It is becoming increasingly evident that National Security Advisor John Bolton and Secretary of State Mike Pompeo—President Trump’s top two foreign policy appointees—are manufacturing a crisis in order to catapult the United States into an explosive conflict with Iran.
This shouldn’t be remotely surprising, given their track records of supporting regime change across the Middle East, opposing the Iran nuclear deal and salivating at the prospect of bombing Tehran. Given these actions, it is frustrating to see many reporters simply parroting their unverified claims. This is exactly what Bolton and Pompeo are counting on: They want the public to be looking the other way.
On June 13, Pompeo delivered his assessment that Iran was behind that day’s incident in the Gulf of Oman, when two oil tankers were reportedly attacked with limpet mines. In his five-minute remarks, he provided no evidence and took no questions.

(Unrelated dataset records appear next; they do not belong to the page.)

theorem exec_temperatureLimit_absent {e : Fin 9} (h : s.part.dieFitted e = false) (t : Int) : exec (.temperatureLimit e t) s = .next s := by
  change execTemperatureLimit e t s = _
  rw [execTemperatureLimit, whenRunning_running hrun, if_pos (by simp [h])]

/-- A die below 105 °C: its mark falls below 100 °C, and THERM_N rises when no die is marked (R499). -/
def coolBelow (s : State) (e : Nat) (t : Int) : State :=
  let s1 : State := if t < 100 then { s with hot := mset false s.hot e false } else s
  if s1.hot = [] ∧ s1.pins.thermHold = false then { s1 with pins := { s1.pins with thermN := true } } else s1

theorem exec_temperatureLimit {e : Fin 9} (h : s.part.dieFitted e = true) (t : Int) : exec (.temperatureLimit e t) s = .next
    (if 115 ≤ t then thermLow (powerFail s e 3) true
     else if 105 ≤ t then thermLow ((List.range 4).foldl (fun s d => tripDie s d 3) { s with hot := mset false s.hot e true }) false
     else if e.val < 4 && 95 ≤ t then
       riseStretch (if flag (coolBelow s e t) (pwStat e) 59 then setFlag (coolBelow s e t) (pwStat e) 59 true
         else powerEvent (setFlag (coolBelow s e t) (pwStat e) 59 true) e e 2) e
     else coolBelow s e t) := by
  change execTemperatureLimit e t s = _
  rw [execTemperatureLimit, whenRunning_running hrun, if_neg (by simp [h])]
  simp only [coolBelow, Bool.and_eq_true, List.isEmpty_iff, Bool.not_eq_true']

theorem exec_refclkLoss (both : Bool) : exec (.refclkLoss both) s = .next
    (if both then powerFail s 4 5 else powerEvent { s with pins := { s.pins with refSel := 1 - s.pins.refSel } } 4 4 4) :=
  whenRunning_running hrun fun s =>
    if both then powerFail s 4 5 else powerEvent { s with pins := { s.pins with refSel := 1 - s.pins.refSel } } 4 4 4

end

section
variable {s : State} {d amps ov : Nat} {t : Int}

theorem tripRow_fails (ha : 1200 ≤ amps) (ho : 1000 ≤ ov) : tripRow s d amps ov t = thermLow (powerFail s d 6) true :=
  if_pos (by simp [ha, ho])

theorem tripRow_current (ha : 1000 ≤ amps) (h : amps < 1200 ∨ ov < 1000) : tripRow s d amps ov t = tripDie s d 1 := by
  rw [tripRow, if_neg (by simp; omega), if_pos (by simp [ha]), if_pos ha]

theorem tripRow_temperature (ha : amps < 1000) (ht : 105 ≤ t) : tripRow s d amps ov t = tripDie s d 3 := by
  rw [tripRow, if_neg (by simp; omega), if_pos (by simp [ht]), if_neg (Nat.not_le.2 ha)]

theorem tripRow_held (ha : amps < 1000) (ht : t < 105) (hflag : flag s (pwStat d) 60 = true) (hnow : nowNs s d < mget 0 s.tripAt d + 10000) :
    tripRow s d amps ov t = s := by
  rw [tripRow, if_neg (by simp; omega), if_neg (by simp; omega), if_pos (by simp [hflag, hnow])]

/-- The rows below the trips: the hold has ended. -/
theorem tripRow_ended (ha : amps < 1000) (ht : t < 105) (h : flag s (pwStat d) 60 = false ∨ mget 0 s.tripAt d + 10000 ≤ nowNs s d) :
    tripRow s d amps ov t =
      (let s2 := setFlag s (pwStat d) 60 false
       if limitA s2 d < amps || flag s2 (pwStat d) 59 then riseStretch s2 d
       else if 95 * limitA s2 d ≤ 100 * amps then s2
       else fallStretch s2 d) := by
  rw [tripRow, if_neg (by simp; omega), if_neg (by simp; omega), if_neg]
  rcases h with h | h
  · simp [h]
  · simp [Nat.not_lt.2 h]
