/-- R14, R238: every instruction completes in one step, from every state, and ends in exactly one way. R238
speaks of operations that are not refused; that a refused one also answers a next state, with the mark set, is
read from R209 (log entry 3). -/
def Obligations.EveryInstructionEndsInOneWay : Prop :=
  ∀ (i : Instr) (s : State), ∃ (t : State) (o : OpOutcome),
    exec i s = .next t ∧ t.outcomes = s.outcomes ++ [o] ∧ t.pending = s.pending ∧
    t.refusalMark = (s.refusalMark || o.isRefusal)

/-- R21, R25, R101, R122: everything but RXC, RXB, OPEN, CLOSE and RESET leaves `S` and the number of
draws unchanged. -/
def Obligations.StatelessInstructionsLeaveTheState : Prop :=
  ∀ (i : Instr) (s t : State), exec i s = .next t →
    (∀ chunk, i ≠ .rxc chunk) → (∀ x, i ≠ .rxb x) → i ≠ .openConn → i ≠ .closeConn → i ≠ .reset →
      arch t = arch s ∧ t.tsDraws = s.tsDraws ∧ t.pending = s.pending

/-- R27: no operation reads an earlier outcome: with others in their place it does the same to `S` and ends
the same way. R209, of the run's mark: later records apply whatever the mark is (log entry 3). -/
def Obligations.OutcomesAreNeverRead : Prop :=
  ∀ (i : Instr) (s t : State) (earlier : List OpOutcome) (mark : Bool), exec i s = .next t →
    ∃ o : OpOutcome, t.outcomes = s.outcomes ++ [o] ∧
      exec i { s with outcomes := earlier, refusalMark := mark } =
        .next { t with outcomes := earlier ++ [o], refusalMark := mark || o.isRefusal }

/-- R22, R23, R209: every step keeps the machine's invariant. -/
def Obligations.EveryStepKeepsTheInvariant : Prop :=
  ∀ s t : State, BlockInv s → step s = .next t → BlockInv t

/-- R22, R23: the invariant holds after reset. Its clause about the run's mark is R209's and R240's, and rests
on a reset state with the mark unset and no outcomes, which is the model's (log entry 6). -/
def Obligations.InvariantHoldsAtReset : Prop := BlockInv State.reset

/-- R29, R232: no step changes the parameter FW_REVISION. That it comes with the state is log entry 11. -/
def Obligations.NoStepChangesTheRevision : Prop :=
  ∀ s t : State, step s = .next t → t.fwRevision = s.fwRevision

/-- R215, R240: while the host keeps its duties, every step completes, nothing is refused, no ENC is
rejected, and the duties still to come are kept, for the bytes still to deliver. The reading of the duties is
log entry 21. -/
def Obligations.DutifulHostIsNeverRefused : Prop :=
  ∀ (received : List (List Byte)) (s : State), Dutiful received s →
    ∃ (t : State) (left : List (List Byte)), step s = .next t ∧ Dutiful left t

/-- R215, R236, R147: a host that keeps its duties from power-on to the end of its moves is refused nothing,
and gets exactly the values of the byte streams received, connection by connection, each read by `parse` from
its start. The reading of the duties is log entry 21. -/
def Obligations.DutifulRunReturnsTheStreamsValues : Prop :=
  ∀ (received : List (List Byte)) (s : State), MainLine s →
    HostSide.keepsDuties ⟨.powerOn, received⟩ s.pending = true →
    ∃ (t : State) (results : List OpOutcome),
      run s.pending.length s = .next t ∧ t.pending = [] ∧ t.refusalMark = s.refusalMark ∧
      t.outcomes = s.outcomes ++ results ∧ OpOutcome.encError .invalidPayloadLength ∉ results ∧
      results.flatMap valuesOf = received.flatMap (fun stream => (parse stream).1)

/-- R240: a run whose moves are all records ends when its last move was applied, with one outcome per
move. -/
def Obligations.RunAppliesEveryMove : Prop :=
  ∀ s : State, (∀ m ∈ s.pending, ∃ i, decodeMove m = .ok i) →
    ∃ t : State, run s.pending.length s = .next t ∧ t.pending = [] ∧
      t.outcomes.length = s.outcomes.length + s.pending.length
end

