-- ==== Sys2Proof/Tests/Slice0.lean ====
section
/-! SUPPORT. Tests. Every expected result is a line of spec/95_test_vectors.md, named in the comment above
the test, or is worked out by hand from the rule named there. After the tests, a witness for the hypotheses
of every obligation that has some. -/

namespace Sys2Proof.Tests

open Sys2Proof.Machine
open Sys2Proof.Safety

/-- An open connection with the given pending bytes. -/
def opened (buf : List Byte) : State := { State.reset with connOpen := true, buf := buf }

/-- The values an answer carries and the buffer it leaves. -/
def received (o : Host.Outcome State Fault Refusal) : Option (List (BitVec Config.VALUE_W) × List Byte) :=
  match o with
  | .next t => some (t.outcomes.flatMap valuesOf, t.buf)
  | .fault _ => none
  | .refused _ => none

/-- The outcomes an answer carries, its `S` and the run's mark. -/
def ended (o : Host.Outcome State Fault Refusal) : Option (List OpOutcome × ArchState × Bool) :=
  match o with
  | .next t => some (t.outcomes, arch t, t.refusalMark)
  | .fault _ => none
  | .refused _ => none

/-! ### Well-formedness -/

/-- R123: three and five bytes are no candidate. -/
theorem test_wf_dec_width : Instr.wf (.dec [0xFF, 0x12, 0x34]) = false ∧
    Instr.wf (.dec [0xFF, 0x12, 0x34, 0x45, 0]) = false ∧ Instr.wf (.dec [0xFF, 0x12, 0x34, 0x45]) = true := by
  decide

/-- R60: fifteen bytes are no outbound frame. -/
theorem test_wf_outbound_width : Instr.wf (.outboundFrame (List.replicate 15 0xFF)) = false ∧
    Instr.wf (.outboundFrame (List.replicate 16 0xFF)) = true := by
  decide

/-! ### Decoding: words written out from the spec's encodings -/

/-- P2 line 2: `op=001`, `opcode=0x0001`, `payload=10 20`. -/
theorem test_decode_enc : decodeMove (.issue ⟨0b001#3, .command 0x0001#16 [0x10, 0x20]⟩) =
    .ok (.enc 0x0001#16 [0x10, 0x20]) := by decide

/-- P1 line 3: `op=010`, `chunk=00 FF 12`. -/
theorem test_decode_rxc : decodeMove (.issue ⟨0b010#3, .chunk [0x00, 0xFF, 0x12]⟩) =
    .ok (.rxc [0x00, 0xFF, 0x12]) := by decide

/-- P1 line 6: `RXB FF` is `op=010`, `chunk=FF`. -/
theorem test_encode_rxb : encode (.rxb 0xFF) = .issue ⟨0b010#3, .chunk [0xFF]⟩ := by decide

/-- P1 line 2: `op=011`. -/
theorem test_decode_open : decodeMove (.issue ⟨0b011#3, .none⟩) = .ok .openConn := by decide

/-- P1 line 7: `op=100`. -/
theorem test_decode_close : decodeMove (.issue ⟨0b100#3, .none⟩) = .ok .closeConn := by decide

/-- P1 line 1: `op=101`. -/
theorem test_decode_reset : decodeMove (.issue ⟨0b101#3, .none⟩) = .ok .reset := by decide

/-- R73, R78: the reserved codes, whatever operands stand beside them. -/
theorem test_decode_reserved : decodeMove (.issue ⟨0b000#3, .none⟩) = .ok .reserved000 ∧
    decodeMove (.issue ⟨0b110#3, .chunk [1]⟩) = .ok .reserved110 ∧
    decodeMove (.issue ⟨0b111#3, .none⟩) = .ok .reserved111 := by decide

/-- R71 on T1: the candidate FF 12 34 45 as one 32-bit word, byte 0 most significant. -/
theorem test_decode_dec_word : decodeTableWord 32 0b11111111000100100011010001000101 =
    some (.dec [0xFF, 0x12, 0x34, 0x45]) := by decide

/-- R70 on E2: the frame as one 128-bit word, byte 0 most significant. -/
theorem test_decode_outbound_word : decodeTableWord 128 0xFF12340102030000000000000000004B =
    some (.outboundFrame [0xFF, 0x12, 0x34, 1, 2, 3, 0, 0, 0, 0, 0, 0, 0, 0, 0, 0x4B]) := by decide

/-- The table's record words, eight bits each. -/
theorem test_decode_record_words : decodeTableWord 8 1 = some (.enc 0 []) ∧
    decodeTableWord 8 2 = some (.rxc []) ∧ decodeTableWord 8 3 = some .openConn ∧
    decodeTableWord 8 4 = some .closeConn ∧ decodeTableWord 8 5 = some .reset ∧
    decodeTableWord 8 0 = some .reserved000 ∧ decodeTableWord 8 6 = some .reserved110 ∧
    decodeTableWord 8 7 = some .reserved111 ∧ decodeTableWord 24 7 = none := by decide

/-- R77: an OPEN with operands is no record, and is refused by name. -/
theorem test_decode_rejects_by_name :
    decodeRecord ⟨0b011#3, .chunk [1]⟩ = .error .openTakesNoOperands ∧
    decodeRecord ⟨0b001#3, .chunk [1]⟩ = .error .encTakesACommand ∧
    decodeRecord ⟨0b010#3, .none⟩ = .error .rxcTakesAChunk := by decide

/-! ### ENC and the outbound format -/

/-- E2. -/
theorem test_enc_e2 : ended (exec (.enc 0x1234#16 [0x01, 0x02, 0x03]) State.reset) =
    some ([.frame #v[0xFF, 0x12, 0x34, 1, 2, 3, 0, 0, 0, 0, 0, 0, 0, 0, 0, 0x4B]], ⟨false, []⟩, false) := by
  decide

/-- E10: thirteen bytes; S is as before, and the run is not marked. -/
theorem test_enc_e10 : ended (exec (.enc 0x0102#16 [0, 1, 2, 3, 4, 5, 6, 7, 8, 9, 10, 11, 12]) (opened [7])) =
    some ([.encError .invalidPayloadLength], ⟨true, [7]⟩, false) := by
  decide

/-- E4, E5, E6, E8, E12: wrapping checksums, the high opcode bit, the trailing zero. -/
theorem test_encodeFrame_vectors :
    encodeFrame 0xFFFF#16 (List.replicate 12 0xFF) =
      .ok #v[0xFF, 0xFF, 0xFF, 0xFF, 0xFF, 0xFF, 0xFF, 0xFF, 0xFF, 0xFF, 0xFF, 0xFF, 0xFF, 0xFF, 0xFF, 0xF1] ∧
    encodeFrame 0x0100#16 [] = .ok #v[0xFF, 1, 0, 0, 0, 0, 0, 0, 0, 0, 0, 0, 0, 0, 0, 0] ∧
    encodeFrame 0x0001#16 [0xFE] = .ok #v[0xFF, 0, 1, 0xFE, 0, 0, 0, 0, 0, 0, 0, 0, 0, 0, 0, 0xFE] ∧
    encodeFrame 0x8000#16 [0x7F, 0x80] = .ok #v[0xFF, 0x80, 0, 0x7F, 0x80, 0, 0, 0, 0, 0, 0, 0, 0, 0, 0, 0x7E] ∧
    encodeFrame 0x0001#16 [5] = encodeFrame 0x0001#16 [5, 0] := by
  decide

/-- R200: the status codes. -/
theorem test_status_codes : encStatus (encodeFrame 0#16 []) = 0 ∧
    encStatus (encodeFrame 0#16 (List.replicate 13 0)) = 1 ∧
    decoderStatus (tryDecode #v[0xFE, 0x12, 0x34, 0x45]) = 1 ∧
    decoderStatus (tryDecode #v[0xFF, 0x12, 0x34, 0x46]) = 2 ∧
    decoderStatus (tryDecode #v[0xFF, 0x12, 0x34, 0x45]) = 0 := by
  decide

/-- S1: E2's frame passes the check; with its last byte off by one it does not. -/
theorem test_outbound_check :
    ended (exec (.outboundFrame [0xFF, 0x12, 0x34, 1, 2, 3, 0, 0, 0, 0, 0, 0, 0, 0, 0, 0x4B]) State.reset) =
      some ([.frameCheck true], ⟨false, []⟩, false) ∧
    ended (exec (.outboundFrame [0xFF, 0x12, 0x34, 1, 2, 3, 0, 0, 0, 0, 0, 0, 0, 0, 0, 0x4C]) State.reset) =
      some ([.frameCheck false], ⟨false, []⟩, false) := by
  decide

/-- R6: a 5-byte shape is another revision's. -/
theorem test_outbound_other_shape :
    ended (exec (.outboundFrame [0xFF, 1, 2, 3, 4]) (opened [9])) =
      some ([.refused .otherRevision], ⟨true, [9]⟩, true) := by
  decide

/-! ### DEC -/

/-- T11: both checks fail, and the header is reported. -/
theorem test_dec_t11 : ended (exec (.dec [0x00, 0x12, 0x34, 0x46]) State.reset) =
    some ([.decodeError .badHeader], ⟨false, []⟩, false) := by decide

/-- T13: three bytes are refused, not classified. -/
theorem test_dec_t13 : ended (exec (.dec [0xFF, 0x12, 0x34]) State.reset) =
    some ([.refused .decoderWidth], ⟨false, []⟩, true) := by decide

/-- T1–T7 and T12, T8, T10. -/
theorem test_tryDecode_vectors :
    tryDecode #v[0xFF, 0x12, 0x34, 0x45] = .ok 0x1234#16 ∧ tryDecode #v[0xFF, 0, 0, 0xFF] = .ok 0#16 ∧
    tryDecode #v[0xFF, 0xFF, 0xFF, 0xFD] = .ok 0xFFFF#16 ∧ tryDecode #v[0xFF, 1, 0, 0] = .ok 0x0100#16 ∧
    tryDecode #v[0xFF, 0, 1, 0] = .ok 1#16 ∧ tryDecode #v[0xFF, 0xFF, 0, 0xFE] = .ok 0xFF00#16 ∧
    tryDecode #v[0xFF, 0x80, 0x80, 0xFF] = .ok 0x8080#16 ∧ tryDecode #v[0xFF, 0x13, 0x33, 0x45] = .ok 0x1333#16 ∧
    tryDecode #v[0xFE, 0x12, 0x34, 0x45] = .error .badHeader ∧
    tryDecode #v[0xFF, 0x12, 0x34, 0x46] = .error .badChecksum := by
  decide

/-! ### RXC and RXB -/

/-- X11: one corrupted byte loses two frames. -/
theorem test_rxc_x11 : received (exec (.rxc [0xFF, 0x01, 0x00, 0xFF, 0xFF, 0x14, 0x12, 0x25]) (opened [])) =
    some ([0xFF14#16], [0x25]) := by decide

/-- X6: a frame split over two chunks. -/
theorem test_rxc_x6 : received (exec (.rxc [0x34, 0x45]) (opened [0xFF, 0x12])) = some ([0x1234#16], []) := by
  decide

/-- X7, X8, X12, X15 as streams, the pending bytes before the chunk. -/
theorem test_parse_vectors :
    parse [0xFF, 0x12, 0x34, 0x45, 0xFF, 0xAB, 0xCD, 0x77] = ([0x1234#16, 0xABCD#16], []) ∧
    parse [0, 0, 0, 0, 0, 0, 0] = ([], [0, 0, 0]) ∧
    parse [0xFF, 0xFF, 1, 0xFF, 0xFF, 0xFF, 1, 0xFF, 0xFF] = ([0xFF01#16, 0xFF01#16], [0xFF]) ∧
    parse [0, 0, 0, 0xFF, 0x12, 0x34, 0x45] = ([0x1234#16], []) := by
  decide

/-- X11's drain steps. -/
theorem test_drain_steps_x11 : drainActions [0xFF, 0x01, 0x00, 0xFF, 0xFF, 0x14, 0x12, 0x25] =
    [.drop .badChecksum, .drop .badHeader, .drop .badHeader, .consume 0xFF14#16] := by decide

/-- L6: RXC while closed; P5: the run is marked and `S` is as before. -/
theorem test_rxc_l6 : ended (exec (.rxc [0xFF, 0x12, 0x34, 0x45]) State.reset) =
    some ([.refused .rxClosed], ⟨false, []⟩, true) := by decide

/-- The RXB trace of section 2.3: `34` drops one byte. -/
theorem test_rxb_drops : received (exec (.rxb 0x34) (opened [0x00, 0xFF, 0x12])) =
    some ([], [0xFF, 0x12, 0x34]) := by decide

/-- The RXB trace of section 2.3: `45` completes the frame. -/
theorem test_rxb_consumes : received (exec (.rxb 0x45) (opened [0xFF, 0x12, 0x34])) =
    some ([0x1234#16], []) := by decide
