-- ==== Sys2Proof/Config.lean ====
section
/-! DEFINITION. What the implementation fixes (R6), as plain data, and the free values of `draw`.
The two CET predicates, which take the state, stand in Sys2Proof/Machine/Cet.lean. -/

namespace Sys2Proof

/-- The parameters of R6 that are data, fixed for a run. A statement about every state is a statement
about every configuration, since `Machine.State` carries this record and no step changes it (log 18). -/
structure Config where
  /-- `N`, the CPU's maximum linear-address width; 1 to 64 by R6. -/
  linearWidth : Nat
  /-- The CPUID SEP feature flag (R40, R145). -/
  cpuidSep : Bool
  /-- The processor's family (R146). -/
  family : Nat
  /-- The processor's model (R146). -/
  model : Nat
  /-- The processor's stepping (R146). -/
  stepping : Nat
  /-- Whether the processor has CET at all (R6, D13). -/
  cetPresent : Bool
  /-- Whether IA-32e mode exists on this processor (R6, D2). -/
  intel64 : Bool
  /-- `Translate` (R6, R79) as the list of the linear addresses it does not leave as they are, with the
  physical address each is taken to, or `none` where translating it faults. The empty list is the
  identity, the default of D11. DESIGN CHOICE (log 16). -/
  translation : List (Nat × Option Nat)
  deriving DecidableEq, Repr

/-- The upper half of a stack or instruction pointer loaded outside IA-32e mode: `draw(32)` of R21, R22.
A FREE VALUE: it has no body, so nothing can be proved of its value (log 6). -/
opaque Config.freeHalf : Nat → Half

end Sys2Proof
end

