-- ==== Sys2Proof/Machine/Core.lean ====
section
/-! DEFINITION. The machine as the host sees it. -/

def Sys2Proof.core : Host.Core :=
  { State := Sys2Proof.Machine.State
    Fault := Sys2Proof.Machine.Fault
    Refusal := Sys2Proof.Machine.Refusal
    step := Sys2Proof.Machine.step
    reset := Sys2Proof.Machine.State.reset }
end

Pompeo’s assertion follows a similar pattern of behavior from Bolton, who claimed last month that Iran had deployed ballistic missiles on small Iranian sailing vessels––an extremely unlikely possibility, given the size of the ships and the notable lack of previous ship-based missile tests. He also claimed that Iran was responsible for subsequent attacks on Saudi ships.
Like Pompeo, Bolton provided zero evidence for his claims. An anonymous government official has even stated that the “new intelligence of an increased Iranian threat was ‘small stuff’ and did not merit the military planning being driven by Mr. Bolton.”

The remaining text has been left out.